Мягко вошел глава «группы культуры», хитрейший Ребешко. Этот был знаком по прежним вояжам.
– Ма-а-аксим Петрович! Добро пожаловать! – Уселся, свисая боками с модерной табуреточки.
– Тут вот слухи циркулируют, – сказал Огородников.
– Слышали, слышали...
Хитрости и коварства в Ребешко было столько, что никак не спрячешь, и, значит, надо было обманывать вдвойне, втройне.
– В Берлине было множество недоразумений, – сказал Огородников.
– Слышали, слышали. – Ребешко, совсем уже расплывшись, смотрел на визитера, как добрая бабуля на внука-шалунишку. Обезоруживающий взгляд; даже и Огородников, умудренный, поймал себя на том, что говорит тоном капризули.
– Там наши дипломаты вели себя по отношению ко мне просто дико. Командовали, как будто я им ефрейтор какой-нибудь из группы войск, а не известный фотограф. Где это видано, устроили за мной слежку...
– Да, бывает еще у нас, бывает... – Ребешко вдруг весь зарозовел от пришедшей в голову какой-то очередной подлятины. – А что, если, Максим Петрович, на бумажке изложите ваши претензии?

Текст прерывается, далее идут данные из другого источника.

-- ==== Sys2Proof/Laws/Ccp.lean ====
section
/-! SUPPORT. What Cox's execution of one command can do: a command that Cox takes is judged by its body in the state where its reply
slot is open (`opened`), and `answer` fills that slot, keeps the reply and sends what may leave (R438 to R440). -/

namespace Sys2Proof.Machine

/-- The state in which a command's checks are made: its slot is open and it is among the last 16 of its path. -/
def opened (s : State) (h : CmdHdr) (op : Nat) (i : Instr) : State :=
  pushDone (openSlot s h op) h.path { tag := h.tag, slot := s.ccp.nextSlot, instr := some (bare i), raw := [], reply := none }

/-- The opened state is the old one but for the reply slot and the command kept. -/
theorem opened_eq (s : State) (h : CmdHdr) (op : Nat) (i : Instr) :
    opened s h op i = { s with ccp := { s.ccp with
      nextSlot := s.ccp.nextSlot + 1, replyBand := (opened s h op i).ccp.replyBand,
      replyMspi := (opened s h op i).ccp.replyMspi, doneBand := (opened s h op i).ccp.doneBand,
      doneMspi := (opened s h op i).ccp.doneMspi } } := by
  unfold opened pushDone openSlot
  rcases h with ⟨_ | _, tag⟩ <;> rfl

/-- Opening a slot leaves the mode column's verdict. -/
theorem modeCheck_opened (s : State) (h : CmdHdr) (op : Nat) (i : Instr) (o : Nat) :
    modeCheck (opened s h op i) o = modeCheck s o := by
  rw [opened_eq]; rfl

/-- A command that repeats none of the last 16 is not found among them. -/
theorem Takes.fresh {s : State} {h : CmdHdr} {op : Nat} {i : Instr} (ht : Takes s h op i) :
    (doneOf s h.path).find? (fun d => decide (d.tag = h.tag ∧ d.instr = some (bare i))) = none := by
  simp only [List.find?_eq_none, decide_eq_true_eq, not_and]
  exact ht.2.2

/-- Cox's execution of a command that it takes. -/
theorem ccpRun_takes {s : State} {h : CmdHdr} {op : Nat} {i : Instr} {body : Nat → State → State × Ans} (ht : Takes s h op i) :
    ccpRun h op i body s = match body s.ccp.nextSlot (opened s h op i) with
      | (s2, .done st dt rs po) =>
        answer s2 s.ccp.nextSlot { opcode := op, tag := h.tag, status := st, detail := dt, results := rs, poison := po }
      | (s2, .wait) => s2
      | (_, .accept post) =>
        if 32 ≤ s.ccp.longOps.length then answer (opened s h op i) s.ccp.nextSlot (stReply h op stBusy 0)
        else
          post (answer { (opened s h op i) with ccp := { (opened s h op i).ccp with
            longOps := s.ccp.longOps ++ [{ hdr := h, opcode := op }] } } s.ccp.nextSlot (stReply h op stAccepted 0)) := by
  have hl : (opened s h op i).ccp.longOps = s.ccp.longOps := by rw [opened_eq]
  have hm : modeCheck (opened s h op i) op = none := by rw [modeCheck_opened]; exact ht.2.1
  unfold ccpRun
  simp only [ht.1, ht.fresh, Bool.not_true, Bool.false_eq_true, if_false]
  change (match modeCheck (opened s h op i) op with
      | some (st, dt) => _
      | none => _) = _
  rw [hm]
  simp only []
  change (match body s.ccp.nextSlot (opened s h op i) with
    | (s2, .done st dt rs po) => _
    | (s2, .wait) => s2
    | (_, .accept post) => _) = _
  rw [← hl]
  rfl

/-- A command that Cox does not run for changes nothing (R30). -/
theorem ccpRun_idle {s : State} {h : CmdHdr} {op : Nat} {i : Instr} {body : Nat → State → State × Ans} (hc : coxRuns s = false) :
    ccpRun h op i body s = s := by
  unfold ccpRun; simp [hc]

/-- An answer changes the replies, the last 16 commands and what waits to leave, and nothing else. -/
theorem answer_only (s : State) (id : Nat) (r : Reply) :
    answer s id r = { s with ccp := { s.ccp with
      replyBand := (answer s id r).ccp.replyBand, replyMspi := (answer s id r).ccp.replyMspi,
      outBand := (answer s id r).ccp.outBand, outMspi := (answer s id r).ccp.outMspi,
      doneBand := (answer s id r).ccp.doneBand, doneMspi := (answer s id r).ccp.doneMspi } } := rfl

/-- What the opened state keeps of the command. -/
theorem opened_done (s : State) (h : CmdHdr) (op : Nat) (i : Instr) :
    ∃ l, doneOf (opened s h op i) h.path =
      { tag := h.tag, slot := s.ccp.nextSlot, instr := some (bare i), raw := [], reply := none } :: l := by
  unfold opened pushDone openSlot doneOf
  rcases h with ⟨_ | _, tag⟩ <;> exact ⟨_, rfl⟩

/-- The reply slots of the opened state. -/
theorem opened_slots (s : State) (h : CmdHdr) (op : Nat) (i : Instr) :
    slotsOf (opened s h op i) h.path =
      slotsOf s h.path ++ [{ id := s.ccp.nextSlot, hdr := h, opcode := op, reply := none }] := by
  unfold opened pushDone openSlot slotsOf
  rcases h with ⟨_ | _, tag⟩ <;> rfl

/-- The newest kept command, filled with its reply. -/
theorem answer_kept {s : State} {p : CcpPath} {d : DoneCmd} {l : List DoneCmd} {r : Reply} (hd : doneOf s p = d :: l) :
    (doneOf (answer s d.slot r) p).head? = some { d with reply := some r } := by
  cases p
  · have hd' : s.ccp.doneBand = d :: l := hd
    change (fillDone s.ccp.doneBand d.slot r).head? = _
    rw [hd']; simp [fillDone]
  · have hd' : s.ccp.doneMspi = d :: l := hd
    change (fillDone s.ccp.doneMspi d.slot r).head? = _
    rw [hd']; simp [fillDone]

/-- The only waiting slot, once filled, leaves. -/
theorem answer_out {s : State} {p : CcpPath} {q : ReplySlot} {r : Reply} (hs : slotsOf s p = [q]) :
    CcpOut.reply r ∈ outOf (answer s q.id r) p := by
  cases p
  · have hs' : s.ccp.replyBand = [q] := hs
    simp [outOf, answer, flushReplies, hs', fillIn, readyReplies]
  · have hs' : s.ccp.replyMspi = [q] := hs
    simp [outOf, answer, flushReplies, hs', fillIn, readyReplies]

/-- A state whose lists of kept commands and of reply slots on a path are those of the opened state answers the command. -/
theorem answers_of {s s2 : State} {h : CmdHdr} {op : Nat} {i : Instr} {r : Reply}
    (hd : doneOf s2 h.path = doneOf (opened s h op i) h.path) (hs : slotsOf s2 h.path = slotsOf (opened s h op i) h.path) :
    Answers s (answer s2 s.ccp.nextSlot r) h i r := by
  obtain ⟨l, hl⟩ := opened_done s h op i
  constructor
  · have := answer_kept (r := r) (hd.trans hl)
    simp only [Kept, this, Option.map_some]
  · intro he
    have hs1 := hs.trans (opened_slots s h op i)
    rw [he, List.nil_append] at hs1
    exact answer_out hs1

/-- A command whose body ends at once completes: `s2` is what the body leaves. -/
theorem completes_done {s s2 eff : State} {h : CmdHdr} {op : Nat} {i : Instr} {body : Nat → State → State × Ans}
    {st dt : Nat} {rs : List Tlv} {po : Bool} (ht : Takes s h op i) (he : exec i s = .next (ccpRun h op i body s))
    (hb : body s.ccp.nextSlot (opened s h op i) = (s2, .done st dt rs po))
    (hd : doneOf s2 h.path = doneOf (opened s h op i) h.path) (hs : slotsOf s2 h.path = slotsOf (opened s h op i) h.path)
    (hr : RepliesOnly eff s2) :
    Completes s h i eff { opcode := op, tag := h.tag, status := st, detail := dt, results := rs, poison := po } := by
  refine ⟨_, he, ?_, ?_⟩
  · rw [ccpRun_takes ht, hb]
    exact answers_of hd hs
  · rw [ccpRun_takes ht, hb]
    unfold RepliesOnly at *
    simp only []
    rw [answer_only, hr]

/-- A command that only reports. -/
theorem completes_report {s : State} {h : CmdHdr} {op : Nat} {i : Instr} {body : Nat → State → State × Ans}
    {st dt : Nat} {rs : List Tlv} {po : Bool} (ht : Takes s h op i) (he : exec i s = .next (ccpRun h op i body s))
    (hb : body s.ccp.nextSlot (opened s h op i) = (opened s h op i, .done st dt rs po)) :
    Completes s h i s { opcode := op, tag := h.tag, status := st, detail := dt, results := rs, poison := po } :=
  completes_done ht he hb rfl rfl (by unfold RepliesOnly; rw [opened_eq])

/-- `s` with other reply slots and other kept commands: what a body sees in place of `s`. -/
def reSlot (s : State) (n : Nat) (rb rm : List ReplySlot) (db dm : List DoneCmd) : State :=
  { s with ccp := { s.ccp with nextSlot := n, replyBand := rb, replyMspi := rm, doneBand := db, doneMspi := dm } }

/-- A command whose body ends at once and does not look at reply slots or kept commands: `eff` is its effect. -/
theorem completes_eff {s eff : State} {h : CmdHdr} {op : Nat} {i : Instr} {body : Nat → State → State × Ans}
    {st dt : Nat} {rs : List Tlv} {po : Bool} (ht : Takes s h op i) (he : exec i s = .next (ccpRun h op i body s))
    (hb : ∀ n rb rm db dm, body s.ccp.nextSlot (reSlot s n rb rm db dm) = (reSlot eff n rb rm db dm, .done st dt rs po)) :
    Completes s h i eff { opcode := op, tag := h.tag, status := st, detail := dt, results := rs, poison := po } := by
  have e : opened s h op i = reSlot s (s.ccp.nextSlot + 1) (opened s h op i).ccp.replyBand (opened s h op i).ccp.replyMspi
      (opened s h op i).ccp.doneBand (opened s h op i).ccp.doneMspi := opened_eq s h op i
  refine completes_done ht he (by rw [e]; exact hb _ _ _ _ _) ?_ ?_ ?_
  · rcases h with ⟨_ | _, tag⟩ <;> rfl
  · rcases h with ⟨_ | _, tag⟩ <;> rfl
  · rfl

/-- A command whose change waits for a stroke. -/
theorem waits_stroke {s : State} {h : CmdHdr} {op grid : Nat} {i : Instr} {c : Change} {body : Nat → State → State × Ans}
    (ht : Takes s h op i) (he : exec i s = .next (ccpRun h op i body s))
    (hb : body s.ccp.nextSlot (opened s h op i) = defer (opened s h op i) h op s.ccp.nextSlot grid c) :
    WaitsForStroke s h op i grid c := by
  obtain ⟨l, hl⟩ := opened_done s h op i
  refine ⟨_, he, ?_, ?_⟩
  · rw [ccpRun_takes ht, hb]
    have : doneOf (defer (opened s h op i) h op s.ccp.nextSlot grid c).1 h.path = doneOf (opened s h op i) h.path := by
      rcases h with ⟨_ | _, tag⟩ <;> rfl
    simp only [Kept, defer] at *
    rw [this, hl]; rfl
  · rw [ccpRun_takes ht, hb]
    unfold RepliesOnly
    simp only [defer]
    rw [opened_eq]

/-- A command whose change waits for a stroke, by its body on any reply slots. -/
theorem waits_eff {s : State} {h : CmdHdr} {op grid : Nat} {i : Instr} {c : Change} {body : Nat → State → State × Ans}
    (ht : Takes s h op i) (he : exec i s = .next (ccpRun h op i body s))
    (hb : ∀ n rb rm db dm, body s.ccp.nextSlot (reSlot s n rb rm db dm) =
      defer (reSlot s n rb rm db dm) h op s.ccp.nextSlot grid c) :
    WaitsForStroke s h op i grid c := by
  have e : opened s h op i = reSlot s (s.ccp.nextSlot + 1) (opened s h op i).ccp.replyBand (opened s h op i).ccp.replyMspi
      (opened s h op i).ccp.doneBand (opened s h op i).ccp.doneMspi := opened_eq s h op i
  exact waits_stroke ht he (by rw [e]; exact hb _ _ _ _ _)

/-- A state that differs from `s` by replies alone. -/
def reReply (s : State) (n : Nat) (rb rm : List ReplySlot) (ob om : List CcpOut) (db dm : List DoneCmd) : State :=
  { s with ccp := { s.ccp with
    nextSlot := n, replyBand := rb, replyMspi := rm, outBand := ob, outMspi := om, doneBand := db, doneMspi := dm } }

/-- A long operation that is accepted and whose start touches no replies. -/
theorem accepts_eff {s : State} {h : CmdHdr} {op : Nat} {i : Instr} {body : Nat → State → State × Ans} {post eff : State → State}
    (ht : Takes s h op i) (hl : s.ccp.longOps.length < 32) (he : exec i s = .next (ccpRun h op i body s))
    (hb : ∀ n rb rm db dm, ∃ x, body s.ccp.nextSlot (reSlot s n rb rm db dm) = (x, .accept post))
    (hp : ∀ rb rm ob om db dm, post (reReply (withLong s h op) (s.ccp.nextSlot + 1) rb rm ob om db dm) =
      reReply (eff (withLong s h op)) (s.ccp.nextSlot + 1) rb rm ob om db dm) :
    Accepts s h op i eff := by
  have e : opened s h op i = reSlot s (s.ccp.nextSlot + 1) (opened s h op i).ccp.replyBand (opened s h op i).ccp.replyMspi
      (opened s h op i).ccp.doneBand (opened s h op i).ccp.doneMspi := opened_eq s h op i
  obtain ⟨x, hx⟩ := hb (s.ccp.nextSlot + 1) (opened s h op i).ccp.replyBand (opened s h op i).ccp.replyMspi
    (opened s h op i).ccp.doneBand (opened s h op i).ccp.doneMspi
  rw [← e] at hx
  have hA : Answers s (answer { (opened s h op i) with ccp := { (opened s h op i).ccp with
      longOps := s.ccp.longOps ++ [{ hdr := h, opcode := op }] } } s.ccp.nextSlot (stReply h op stAccepted 0)) h i
      (stReply h op stAccepted 0) := by
    refine answers_of (op := op) ?_ ?_ <;> rcases h with ⟨_ | _, tag⟩ <;> rfl
  obtain ⟨rb, rm, ob, om, db, dm, hq⟩ : ∃ rb rm ob om db dm,
      answer { (opened s h op i) with ccp := { (opened s h op i).ccp with
        longOps := s.ccp.longOps ++ [{ hdr := h, opcode := op }] } } s.ccp.nextSlot (stReply h op stAccepted 0) =
      reReply (withLong s h op) (s.ccp.nextSlot + 1) rb rm ob om db dm := by
    rw [answer_only, e]
    exact ⟨_, _, _, _, _, _, rfl⟩
  have hr : ccpRun h op i body s = post (answer { (opened s h op i) with ccp := { (opened s h op i).ccp with
      longOps := s.ccp.longOps ++ [{ hdr := h, opcode := op }] } } s.ccp.nextSlot (stReply h op stAccepted 0)) := by
    rw [ccpRun_takes ht, hx]
    simp only []
    rw [if_neg (by omega)]
  refine ⟨_, he, ?_, ?_⟩
  · rw [hr, hq, hp]
    rw [hq] at hA
    rcases h with ⟨_ | _, tag⟩ <;> exact hA
  · rw [hr, hq, hp]
    rfl

end Sys2Proof.Machine
end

– А почему бы нет? Давайте бумажку!
Пока он писал корявым почерком хулу на всю берлинскую агентуру, включая и застенного монстра Абракадина, в офисе царила полная тишина. Ребешко бровями призывал свою молодежь к еще большему спокойствию – как бы не спугнуть.
– А на чье имя адресовать жалобу?
– А на имя нашего посла адресуйте, Максим Петрович, – прошелестел Ребешко, как весенняя вишня. – Наш-то посол очень-очень просвещенный человек.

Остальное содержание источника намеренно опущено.